/-- R172, R173, R176, R178, R183: an ACK completes, a NAK or 1.0 µs without answer repeats or takes the link down; a STATUS message. The
model's choices: a discarded message breaks the row of TRDY (log 47), the end of a frame (log 43), an ACK in the same cycle (log 120). -/
def Obligations.AnswersCompleteOrRepeatAFrame : Prop :=
  ∀ (s : State) n, (∀ rd syms, s.hears n → retMsg rd syms = none → ∀ c ∈ [Instr.ack n rd syms, .nak n rd syms,
    .statusMessage n rd syms, .trdy n rd syms], exec c s = .next (s.modBrg n fun b => { b with trdy := 0 })) ∧
  (∀ f, (s.ch n).brg.outst = some f → (∀ rd syms, s.hears n →
      (∀ fsn, retMsg rd syms = some [1, fsn, 1] → f.fsn = fsn.toNat → f.typ = 1 → f.masks = [] → f.soft = none →
        does (.ack n rd syms) s fun t => (t.ch n).brg = { (s.ch n).brg with
          outst := none, trdy := 0, acked := (s.ch n).brg.acked || (s.ch n).brg.sent } ∧ t.get (F.CHn_BRG_STAT_FLAGS n) = 1 ∧
          t.flag (F.CHn_BRG_STAT_HVOK n) ∧ onlyChAt n [A.CHn_BRG_STAT n] s t) ∧
      (∀ x fsn, retMsg rd syms = some [x, fsn, 1] → isNak x → f.typ = 1 → f.retx < max 1 (s.get (F.CHn_BRG_CTRL_RETXMAX n)) →
        does (.nak n rd syms) s fun t => sentAgain n f s t ∧ bumps (F.CHn_BRG_CNT1_NAK n) 65535 s t ∧
          quietBut [A.CHn_BRG_STAT n, A.CHn_BRG_CNT1 n] s t) ∧
      (∀ fsn pg, retMsg rd syms = some (3 :: fsn :: 1 :: pg) → pg.length = 16 → f.fsn = fsn.toNat → f.typ = 3 →
        does (.statusMessage n rd syms) s fun t =>
          (∀ w : Fin 4, t.word (A.CHn_BRG_STATPGw n w) = BitVec.ofNat 32 (fieldAt pg (4 * w.val) 4)) ∧
          (t.ch n).brg.outst = none ∧
          (s.linkIsUp n → t.flag (F.CHn_BRG_STATREQ_DONE n) ∧ !t.flag (F.CHn_BRG_STATREQ_BUSY n) ∧ (t.ch n).brg.stat = none) ∧
          (!s.linkIsUp n → t.linkIsUp n ∧ (t.ch n).wav.full = [0, 1] ∧ (t.ch n).wav.words.length = 64) ∧
          t = { s with bar := t.bar, chans := t.chans } ∧ chBut n s t)) ∧
    (s.chOn n → f.endTick + usTicks ≤ s.tick → (s.ackHere n f → idles (.answerTimeout n) s) ∧ (!s.ackHere n f →
      (f.retx < max 1 (s.get (F.CHn_BRG_CTRL_RETXMAX n)) → does (.answerTimeout n) s fun t => sentAgain n f s t ∧
        bumps (F.CHn_BRG_CNT2_TMO n) 65535 s t) ∧
      (max 1 (s.get (F.CHn_BRG_CTRL_RETXMAX n)) ≤ f.retx → s.linkIsUp n → s.wstate n = 1 →
        does (.answerTimeout n) s fun t => linkLost n 1 s t ∧ bumps (F.CHn_BRG_CNT2_TMO n) 65535 s t))))

/-- R181 to R184, R188 to R191: presence, the identity record, training, its timeout, the loss of the lane or the board, retraining. -/
def Obligations.HeadBoardsAreIdentifiedAndTrained : Prop :=
  ∀ (s : State) n, s.chOn n → !(s.ch n).iso.isolated →
  (!s.flag (F.CHn_BRG_STAT_PRES n) → s.flag (F.CHn_BRG_CTRL_LINK_EN n) → does (.headPresent n) s fun t =>
    t.flag (F.CHn_BRG_STAT_PRES n) ∧ t.lstate n = 1 ∧ (t.ch n).brg.i2cTries = 0 ∧ raises (chEvt n 22) s t ∧
    quietBut [A.CHn_BRG_STAT n] s t) ∧
  (s.lstate n = 1 → (∀ rec : List Byte, rec.length = 256 →
      (fieldAt rec 0 4 = 0x44494855 → fieldAt rec 4 1 = 1 → fieldAt rec 252 4 = (crc32 (bytesAt rec 0 252)).toNat →
        fieldAt rec 58 2 = s.get (F.CHn_IMG_GEOM_NNOZ n) → !s.flag (F.CHn_BRG_HEXP_TYPECHK n) →
        does (.identityReadDone n rec) s fun t => identified n rec s t) ∧
      (fieldAt rec 0 4 ≠ 0x44494855 → does (.identityReadDone n rec) s fun t =>
        t.flag (F.CHn_BRG_IDSTAT_IDVALID n) = false ∧ t.flag (F.CHn_BRG_IDSTAT_MAGICERR n) ∧ t.lstate n = 5 ∧
        raises (chEvt n 22) s t)) ∧
    ((s.ch n).brg.i2cTries < 3 → does (.i2cRetry n) s fun t =>
      (t.ch n).brg = { (s.ch n).brg with i2cTries := (s.ch n).brg.i2cTries + 1 } ∧ onlyCh n s t) ∧
    ((s.ch n).brg.i2cTries = 3 → does (.i2cRetry n) s fun t => t.flag (F.CHn_BRG_IDSTAT_I2CERR n) ∧ t.lstate n = 5)) ∧
  (∀ trim : List Byte, trim.length = 8192 → (s.ch n).brg.trimPend → does (.trimReadDone n trim) s fun t =>
    t.flag (F.CHn_BRG_IDSTAT_TRIMVALID n) = ((crc32 (bytesAt trim 0 (2 * getBits (s.word (chBase n + 0x41000 + 4 * 14)) 16
      16))).toNat == (s.word (chBase n + 0x41000 + 4 * 31)).toNat) ∧ !(t.ch n).brg.trimPend ∧
    t = { s with bar := t.bar, chans := t.chans } ∧ chBut n s t) ∧
  (s.lstate n = 2 →
    (∀ rd syms, retMsg rd syms = some [5, 0xFF, 1] → (s.ch n).brg.phase = 1 → does (.trdy n rd syms) s fun t =>
      (t.ch n).brg = { (s.ch n).brg with
        trdy := (s.ch n).brg.trdy + 1, phase := if 3 ≤ (s.ch n).brg.trdy then 2 else 1, phaseTick := s.tick } ∧ onlyChAt n [A.CHn_BRG_STAT n] s t) ∧
    ((s.ch n).brg.phase = 2 → (s.ch n).brg.phaseTick + 10 * usTicks ≤ s.tick → s.lanesFree n →
      does (.trainIdleDone n) s fun t => frameSent n 3 [0, 0, 0, 0] [] none s t ∧ (t.ch n).brg.phase = 3) ∧
    ((s.ch n).brg.trainTick + 5 * msTicks ≤ s.tick → does (.trainTimeout n) s fun t => t.lstate n = 4 ∧
      t.get (F.CHn_BRG_STAT_DCAUSE n) = 3 ∧ (t.ch n).brg.downTick = s.tick ∧
      onlyChAt n [A.CHn_BRG_STAT n, A.CHn_BRG_CNT2 n] s t)) ∧
  (s.lstate n = 4 → s.flag (F.CHn_BRG_CTRL_AUTORT n) → s.flag (F.CHn_BRG_CTRL_LINK_EN n) →
    (s.ch n).brg.downTick + msTicks ≤ s.tick → does (.autoRetrain n) s fun t => t.lstate n = 1 ∧
      onlyChAt n [A.CHn_BRG_STAT n] s t) ∧
  (s.linkIsUp n → s.wstate n = 1 → does (.returnLaneLoss n) s (linkLost n 2 s) ∧
    (s.flag (F.CHn_BRG_STAT_PRES n) → does (.headRemoved n) s fun t => t.lstate n = 0 ∧
      t.get (F.CHn_BRG_STAT_DCAUSE n) = 4 ∧ !t.flag (F.CHn_BRG_STAT_PRES n) ∧ !t.flag (F.CHn_BRG_STAT_HPEN n) ∧
      t.wstate n = 2))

**Exercise details:** Restate the listing in full, word for word.

**Answer for the task:**
/-- R172, R173, R176, R178, R183: an ACK completes, a NAK or 1.0 µs without answer repeats or takes the link down; a STATUS message. The
model's choices: a discarded message breaks the row of TRDY (log 47), the end of a frame (log 43), an ACK in the same cycle (log 120). -/
def Obligations.AnswersCompleteOrRepeatAFrame : Prop :=
  ∀ (s : State) n, (∀ rd syms, s.hears n → retMsg rd syms = none → ∀ c ∈ [Instr.ack n rd syms, .nak n rd syms,
    .statusMessage n rd syms, .trdy n rd syms], exec c s = .next (s.modBrg n fun b => { b with trdy := 0 })) ∧
  (∀ f, (s.ch n).brg.outst = some f → (∀ rd syms, s.hears n →
      (∀ fsn, retMsg rd syms = some [1, fsn, 1] → f.fsn = fsn.toNat → f.typ = 1 → f.masks = [] → f.soft = none →
        does (.ack n rd syms) s fun t => (t.ch n).brg = { (s.ch n).brg with
          outst := none, trdy := 0, acked := (s.ch n).brg.acked || (s.ch n).brg.sent } ∧ t.get (F.CHn_BRG_STAT_FLAGS n) = 1 ∧
          t.flag (F.CHn_BRG_STAT_HVOK n) ∧ onlyChAt n [A.CHn_BRG_STAT n] s t) ∧
      (∀ x fsn, retMsg rd syms = some [x, fsn, 1] → isNak x → f.typ = 1 → f.retx < max 1 (s.get (F.CHn_BRG_CTRL_RETXMAX n)) →
        does (.nak n rd syms) s fun t => sentAgain n f s t ∧ bumps (F.CHn_BRG_CNT1_NAK n) 65535 s t ∧
          quietBut [A.CHn_BRG_STAT n, A.CHn_BRG_CNT1 n] s t) ∧
      (∀ fsn pg, retMsg rd syms = some (3 :: fsn :: 1 :: pg) → pg.length = 16 → f.fsn = fsn.toNat → f.typ = 3 →
        does (.statusMessage n rd syms) s fun t =>
          (∀ w : Fin 4, t.word (A.CHn_BRG_STATPGw n w) = BitVec.ofNat 32 (fieldAt pg (4 * w.val) 4)) ∧
          (t.ch n).brg.outst = none ∧
          (s.linkIsUp n → t.flag (F.CHn_BRG_STATREQ_DONE n) ∧ !t.flag (F.CHn_BRG_STATREQ_BUSY n) ∧ (t.ch n).brg.stat = none) ∧
          (!s.linkIsUp n → t.linkIsUp n ∧ (t.ch n).wav.full = [0, 1] ∧ (t.ch n).wav.words.length = 64) ∧
          t = { s with bar := t.bar, chans := t.chans } ∧ chBut n s t)) ∧
    (s.chOn n → f.endTick + usTicks ≤ s.tick → (s.ackHere n f → idles (.answerTimeout n) s) ∧ (!s.ackHere n f →
      (f.retx < max 1 (s.get (F.CHn_BRG_CTRL_RETXMAX n)) → does (.answerTimeout n) s fun t => sentAgain n f s t ∧
        bumps (F.CHn_BRG_CNT2_TMO n) 65535 s t) ∧
      (max 1 (s.get (F.CHn_BRG_CTRL_RETXMAX n)) ≤ f.retx → s.linkIsUp n → s.wstate n = 1 →
        does (.answerTimeout n) s fun t => linkLost n 1 s t ∧ bumps (F.CHn_BRG_CNT2_TMO n) 65535 s t))))

/-- R181 to R184, R188 to R191: presence, the identity record, training, its timeout, the loss of the lane or the board, retraining. -/
def Obligations.HeadBoardsAreIdentifiedAndTrained : Prop :=
  ∀ (s : State) n, s.chOn n → !(s.ch n).iso.isolated →
  (!s.flag (F.CHn_BRG_STAT_PRES n) → s.flag (F.CHn_BRG_CTRL_LINK_EN n) → does (.headPresent n) s fun t =>
    t.flag (F.CHn_BRG_STAT_PRES n) ∧ t.lstate n = 1 ∧ (t.ch n).brg.i2cTries = 0 ∧ raises (chEvt n 22) s t ∧
    quietBut [A.CHn_BRG_STAT n] s t) ∧
  (s.lstate n = 1 → (∀ rec : List Byte, rec.length = 256 →
      (fieldAt rec 0 4 = 0x44494855 → fieldAt rec 4 1 = 1 → fieldAt rec 252 4 = (crc32 (bytesAt rec 0 252)).toNat →
        fieldAt rec 58 2 = s.get (F.CHn_IMG_GEOM_NNOZ n) → !s.flag (F.CHn_BRG_HEXP_TYPECHK n) →
        does (.identityReadDone n rec) s fun t => identified n rec s t) ∧
      (fieldAt rec 0 4 ≠ 0x44494855 → does (.identityReadDone n rec) s fun t =>
        t.flag (F.CHn_BRG_IDSTAT_IDVALID n) = false ∧ t.flag (F.CHn_BRG_IDSTAT_MAGICERR n) ∧ t.lstate n = 5 ∧
        raises (chEvt n 22) s t)) ∧
    ((s.ch n).brg.i2cTries < 3 → does (.i2cRetry n) s fun t =>
      (t.ch n).brg = { (s.ch n).brg with i2cTries := (s.ch n).brg.i2cTries + 1 } ∧ onlyCh n s t) ∧
    ((s.ch n).brg.i2cTries = 3 → does (.i2cRetry n) s fun t => t.flag (F.CHn_BRG_IDSTAT_I2CERR n) ∧ t.lstate n = 5)) ∧
  (∀ trim : List Byte, trim.length = 8192 → (s.ch n).brg.trimPend → does (.trimReadDone n trim) s fun t =>
    t.flag (F.CHn_BRG_IDSTAT_TRIMVALID n) = ((crc32 (bytesAt trim 0 (2 * getBits (s.word (chBase n + 0x41000 + 4 * 14)) 16
      16))).toNat == (s.word (chBase n + 0x41000 + 4 * 31)).toNat) ∧ !(t.ch n).brg.trimPend ∧
    t = { s with bar := t.bar, chans := t.chans } ∧ chBut n s t) ∧
  (s.lstate n = 2 →
    (∀ rd syms, retMsg rd syms = some [5, 0xFF, 1] → (s.ch n).brg.phase = 1 → does (.trdy n rd syms) s fun t =>
      (t.ch n).brg = { (s.ch n).brg with
        trdy := (s.ch n).brg.trdy + 1, phase := if 3 ≤ (s.ch n).brg.trdy then 2 else 1, phaseTick := s.tick } ∧ onlyChAt n [A.CHn_BRG_STAT n] s t) ∧
    ((s.ch n).brg.phase = 2 → (s.ch n).brg.phaseTick + 10 * usTicks ≤ s.tick → s.lanesFree n →
      does (.trainIdleDone n) s fun t => frameSent n 3 [0, 0, 0, 0] [] none s t ∧ (t.ch n).brg.phase = 3) ∧
    ((s.ch n).brg.trainTick + 5 * msTicks ≤ s.tick → does (.trainTimeout n) s fun t => t.lstate n = 4 ∧
      t.get (F.CHn_BRG_STAT_DCAUSE n) = 3 ∧ (t.ch n).brg.downTick = s.tick ∧
      onlyChAt n [A.CHn_BRG_STAT n, A.CHn_BRG_CNT2 n] s t)) ∧
  (s.lstate n = 4 → s.flag (F.CHn_BRG_CTRL_AUTORT n) → s.flag (F.CHn_BRG_CTRL_LINK_EN n) →
    (s.ch n).brg.downTick + msTicks ≤ s.tick → does (.autoRetrain n) s fun t => t.lstate n = 1 ∧
      onlyChAt n [A.CHn_BRG_STAT n] s t) ∧
  (s.linkIsUp n → s.wstate n = 1 → does (.returnLaneLoss n) s (linkLost n 2 s) ∧
    (s.flag (F.CHn_BRG_STAT_PRES n) → does (.headRemoved n) s fun t => t.lstate n = 0 ∧
      t.get (F.CHn_BRG_STAT_DCAUSE n) = 4 ∧ !t.flag (F.CHn_BRG_STAT_PRES n) ∧ !t.flag (F.CHn_BRG_STAT_HPEN n) ∧
      t.wstate n = 2))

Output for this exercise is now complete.